A steel base plate was devised and machined to support needles and locate them in a predefined position. When taking images of real-life needles in this dataset, a single needle was placed at a time using one particular groove. Three images from the top, side and back perspective were taken for one needle tip. There were 40 good needle samples and 35 defective samples with tip bending tested, 225 images in total.

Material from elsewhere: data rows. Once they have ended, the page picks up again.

theorem confirmExit_kept (s : State) (c nck : Nat) [Can W .regs] [Can W .links] [Can W .pchs] [Can W .chans] [Can W .slices] [Can W .side] [Can W .ev] [Can W .obs] [Can W .out] (hK : Kept P W Z s) : Kept P W Z (confirmExit s c nck) := by
  unfold confirmExit; try dsimp only
  repeat' (with_reducible first | exact hK | intro _ | assumption | apply exitConfirmed_kept | apply planAll_kept)

theorem doSrx_kept (channel nck : Nat) (flips : Flips) (s : State) [Can W .regs] [Can W .links] [Can W .pchs] [Can W .chans] [Can W .slices] [Can W .side] [Can W .ev] [Can W .obs] [Can W .out] (hK : Kept P W Z s) : Kept P W Z (doSrx channel nck flips s) := by
  unfold doSrx; try dsimp only
  repeat' (with_reducible first | exact hK | intro _ | assumption | apply Kept.ite | apply obsEvent_kept | apply record_kept | apply modChan_kept | apply forEach_kept | apply modPch_kept | apply confirmExit_kept | apply forEach_kept | split)

theorem doWrFifo_kept (pc sid entry nck : Nat) (data : BitVec 608) (flips : Flips) (s : State) [Can W .regs] [Can W .chans] [Can W .slices] [Can W .obs] (hK : Kept P W Z s) : Kept P W Z (doWrFifo pc sid entry nck data flips s) := by
  unfold doWrFifo; try dsimp only
  repeat' (with_reducible first | exact hK | intro _ | assumption | apply Kept.ite | apply issueSeq_kept | apply modSlice_kept | split)

theorem doRdFifo_kept (pc sid entry nck : Nat) (flips : Flips) (s : State) [Can W .regs] [Can W .chans] [Can W .slices] [Can W .obs] (hK : Kept P W Z s) : Kept P W Z (doRdFifo pc sid entry nck flips s) := by
  unfold doRdFifo; try dsimp only
  repeat' (with_reducible first | exact hK | intro _ | assumption | apply Kept.ite | apply issueSeq_kept | apply proveNow_kept | split)

theorem doRdCal_kept (pc sid pattern nck : Nat) (flips : Flips) (s : State) [Can W .regs] [Can W .chans] [Can W .slices] [Can W .obs] (hK : Kept P W Z s) : Kept P W Z (doRdCal pc sid pattern nck flips s) := by
  unfold doRdCal; try dsimp only
  repeat' (with_reducible first | exact hK | intro _ | assumption | apply Kept.ite | apply issueSeq_kept | apply proveNow_kept | split)

theorem doWckSync_kept (pc sid nck : Nat) (flips : Flips) (s : State) [Can W .regs] [Can W .chans] [Can W .slices] [Can W .obs] (hK : Kept P W Z s) : Kept P W Z (doWckSync pc sid nck flips s) := by
  unfold doWckSync; try dsimp only
  repeat' (with_reducible first | exact hK | intro _ | assumption | apply Kept.ite | apply issueSeq_kept | apply modChan_kept | apply modSlice_kept | split)

theorem loseLine_kept (s : State) (pc key : Nat) [Can W .array] (hK : Kept P W Z s) : Kept P W Z (loseLine s pc key) := by
  unfold loseLine
  refine Kept.set_array (Kept.eta hK) (fun h => ?_)
  simp only [Memory.wf, Bool.and_eq_true, List.all_eq_true, decide_eq_true_iff] at h
  have e : ∀ (ls : Tbl Codeword) (lo : Tbl Bool) k, lineFill { s.array with lines := ls, lost := lo } k = lineFill s.array k := by
    intros; unfold lineFill; rfl
  simp only [Memory.wf, Bool.and_eq_true, List.all_eq_true, decide_eq_true_iff, e]
  exact ⟨tsorted_tdel _ h.1, fun q hq => h.2 q (mem_tdel hq).1⟩

theorem remap_kept (s : State) (c sid nck cmd : Nat) (flips : Flips) (note : Slice → Nat → Slice) [Can W .regs] [Can W .chans] [Can W .slices] [Can W .array] [Can W .obs] (hK : Kept P W Z s) : Kept P W Z (remap s c sid nck cmd flips note) := by
  unfold remap; try dsimp only
  repeat' (with_reducible first | exact hK | intro _ | assumption | apply Kept.ite | apply issueSeq_kept | apply modSlice_kept | apply forEach_kept | apply loseLine_kept | apply forEach_kept | refine Kept.snd (by assumption) ?_ | split)

theorem doSoftRepair_kept (channel sid nck : Nat) (flips : Flips) (s : State) [Can W .regs] [Can W .chans] [Can W .slices] [Can W .array] [Can W .obs] (hK : Kept P W Z s) : Kept P W Z (doSoftRepair channel sid nck flips s) := by
  unfold doSoftRepair; try dsimp only
  repeat' (with_reducible first | exact hK | intro _ | assumption | apply remap_kept)

theorem doHardRepair_kept (channel sid nck : Nat) (flips : Flips) (s : State) [Can W .regs] [Can W .chans] [Can W .slices] [Can W .array] [Can W .obs] (hK : Kept P W Z s) : Kept P W Z (doHardRepair channel sid nck flips s) := by
  unfold doHardRepair; try dsimp only
  repeat' (with_reducible first | exact hK | intro _ | assumption | apply remap_kept)

theorem doPreambleGapRequest_kept (pc sid : Nat) (s : State) [Can W .pchs] [Can W .obs] (hK : Kept P W Z s) : Kept P W Z (doPreambleGapRequest pc sid s) := by
  unfold doPreambleGapRequest; try dsimp only
  repeat' (with_reducible first | exact hK | intro _ | assumption | apply Kept.ite | apply obsEvent_kept | apply modPch_kept | split)

theorem beginRetrain_kept (s : State) (pc : Nat) [Can W .regs] [Can W .pchs] [Can W .chans] [Can W .slices] [Can W .obs] [Can W .free] (hK : Kept P W Z s) : Kept P W Z (beginRetrain s pc) := by
  unfold beginRetrain; try dsimp only
  repeat' (with_reducible first | exact hK | intro _ | assumption | apply Kept.ite | apply modPch_kept | apply planAll_kept | apply proveNow_kept | apply bumpi_kept | (refine Kept.set_free (Kept.eta ?_); first | exact hK | apply modPch_kept | apply planAll_kept | apply proveNow_kept | apply bumpi_kept) | split)

theorem doPeriodicRetrain_kept (pc : Nat) (s : State) [Can W .regs] [Can W .pchs] [Can W .chans] [Can W .slices] [Can W .obs] [Can W .free] (hK : Kept P W Z s) : Kept P W Z (doPeriodicRetrain pc s) := by
  unfold doPeriodicRetrain; try dsimp only
  repeat' (with_reducible first | exact hK | intro _ | assumption | apply Kept.ite | apply beginRetrain_kept | apply modPch_kept | split)

theorem startDeferred_kept (s : State) [Can W .regs] [Can W .pchs] [Can W .chans] [Can W .slices] [Can W .obs] [Can W .free] (hK : Kept P W Z s) : Kept P W Z (startDeferred s) := by
  unfold startDeferred; try dsimp only
  repeat' (with_reducible first | exact hK | intro _ | assumption | apply Kept.ite | apply forEach_kept | apply beginRetrain_kept | apply forEach_kept | split)

theorem spareMarked_kept (s : State) (pc lane : Nat) (ok : Bool) [Can W .regs] [Can W .links] [Can W .chans] [Can W .slices] [Can W .side] [Can W .ev] [Can W .obs] [Can W .out] [Can W .free] (hK : Kept P W Z s) : Kept P W Z (spareMarked s pc lane ok) := by
  unfold spareMarked; try dsimp only
  repeat' (with_reducible first | exact hK | apply Kept.ite | apply setSpare_kept | apply planAll_kept | apply raiseEv_kept | apply wri_kept | refine Kept.snd (by assumption) ?_ | (refine Kept.set_free (Kept.eta ?_); first | exact hK | apply setSpare_kept | apply planAll_kept | apply raiseEv_kept | apply wri_kept) | split)

theorem failLane_kept (s : State) (pc phys : Nat) [Can W .regs] [Can W .links] [Can W .side] [Can W .ev] [Can W .obs] [Can W .out] (hK : Kept P W Z s) : Kept P W Z (failLane s pc phys) := by
  unfold failLane; try dsimp only
  repeat' (with_reducible first | exact hK | apply raiseEv_kept | apply markLane_kept | split)

theorem adjustLanes_kept (s : State) (pc sid : Nat) (l : List LaneProbe) [Can W .regs] [Can W .links] [Can W .chans] [Can W .slices] [Can W .stack] [Can W .side] [Can W .ev] [Can W .obs] [Can W .out] (hK : Kept P W Z s) : Kept P W Z (adjustLanes s pc sid l) := by
  unfold adjustLanes; try dsimp only
  repeat' (with_reducible first | exact hK | intro _ | assumption | apply Kept.ite | apply moveDelay_kept | apply forEach_kept | apply planAll_kept | apply modStack_kept | apply forEach_kept | split)

theorem doRetrainComplete_kept (pc : Nat) (r : RetrainReport) (s : State) [Can W .regs] [Can W .mram] [Can W .links] [Can W .pchs] [Can W .chans] [Can W .slices] [Can W .stack] [Can W .side] [Can W .ev] [Can W .obs] [Can W .out] [Can W .free] (hK : Kept P W Z s) : Kept P W Z (doRetrainComplete pc r s) := by
  unfold doRetrainComplete; try dsimp only
  repeat' (with_reducible first | exact hK | intro _ | assumption | apply Kept.ite | apply adjustLanes_kept | apply forEach_kept | apply spareMarked_kept | apply bumpi_kept | apply failLane_kept | apply obsEvent_kept | apply wri_kept | apply modPch_kept | apply storeTraining_kept | apply forEach_kept | split)

theorem emptyPch_kept (s : State) (pc : Nat) [Can W .regs] [Can W .links] [Can W .flights] [Can W .tree] [Can W .home] [Can W .pchs] [Can W .stack] [Can W .side] [Can W .ev] [Can W .ledgers] [Can W .obs] [Can W .out] (hK : Kept P W Z s) : Kept P W Z (emptyPch s pc) := by
  unfold emptyPch; try dsimp only
  repeat' (with_reducible first | exact hK | intro _ | assumption | apply Kept.ite | apply modPch_kept | apply forEach_kept | apply returnCreditOf_kept | apply readAnswered_kept | apply modStack_kept | apply wri_kept | apply raiseEv_kept | apply forEach_kept | split)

Five virtual images with variant bending degrees were selected as template candidates. Tip areas of the side view were cropped as the final templates. First, images of real-life needles were converted into grey-level images from (Red Green Blue) RGB colour images. Then the image edge features were calculated using horizontal and vertical intensity gradients. The purpose to detect image edges was to eliminate the effect of ambient lighting and only consider geometry shape and texture features. At the same time, five templates were also processed according to the same procedure. The final step calculated the correlation coefficients between the templates and the real-life images using the normalized cross-correlation method [52]. The highest value of the five templates indicated the closest similarity to that template, whose bending parameters determined the quality of the examined real-life needles. 36/40 good samples and 33/35 defective samples were correctly classified, the results of the preliminary experiment showed an overall accuracy of 92%.

4 Conclusion

This work provides a novel approach to estimate the quantitative standard of medical IVF needles to address the quality uncertainty problem in manufacturing. The absence of standardized quality criteria and the low defective product rate hamper the application of machine-assisted automation techniques to product quality control inspection in the advanced medical manufacturing. Another contribution of this work is the proposed procedure to automatically generate a large scale synthetic image dataset of qualified and defective products based on 3D CAD models, with anti-aliasing (by fully defined defective parameters) and minimal time and resource effort. In addition, the computer-generated images are rendered to a level that is industrially representative and photo-realistic, fully simulating the complex material appearance, illumination, reflection and environmental conditions. Overall, the quantitative quality criteria are estimated and obtained via OLR analysis on the constructed synthetic image dataset. In future work, deep/machine learning algorithms can be primitively evaluated for their capability to classify qualified and defective needle tips using this computer-generated image dataset. If a model performs well on this image dataset, it can be shortlisted in classifying real-life needles. In addition, a machine vision system will be developed to detect more types of defects on real-life IVF needle images.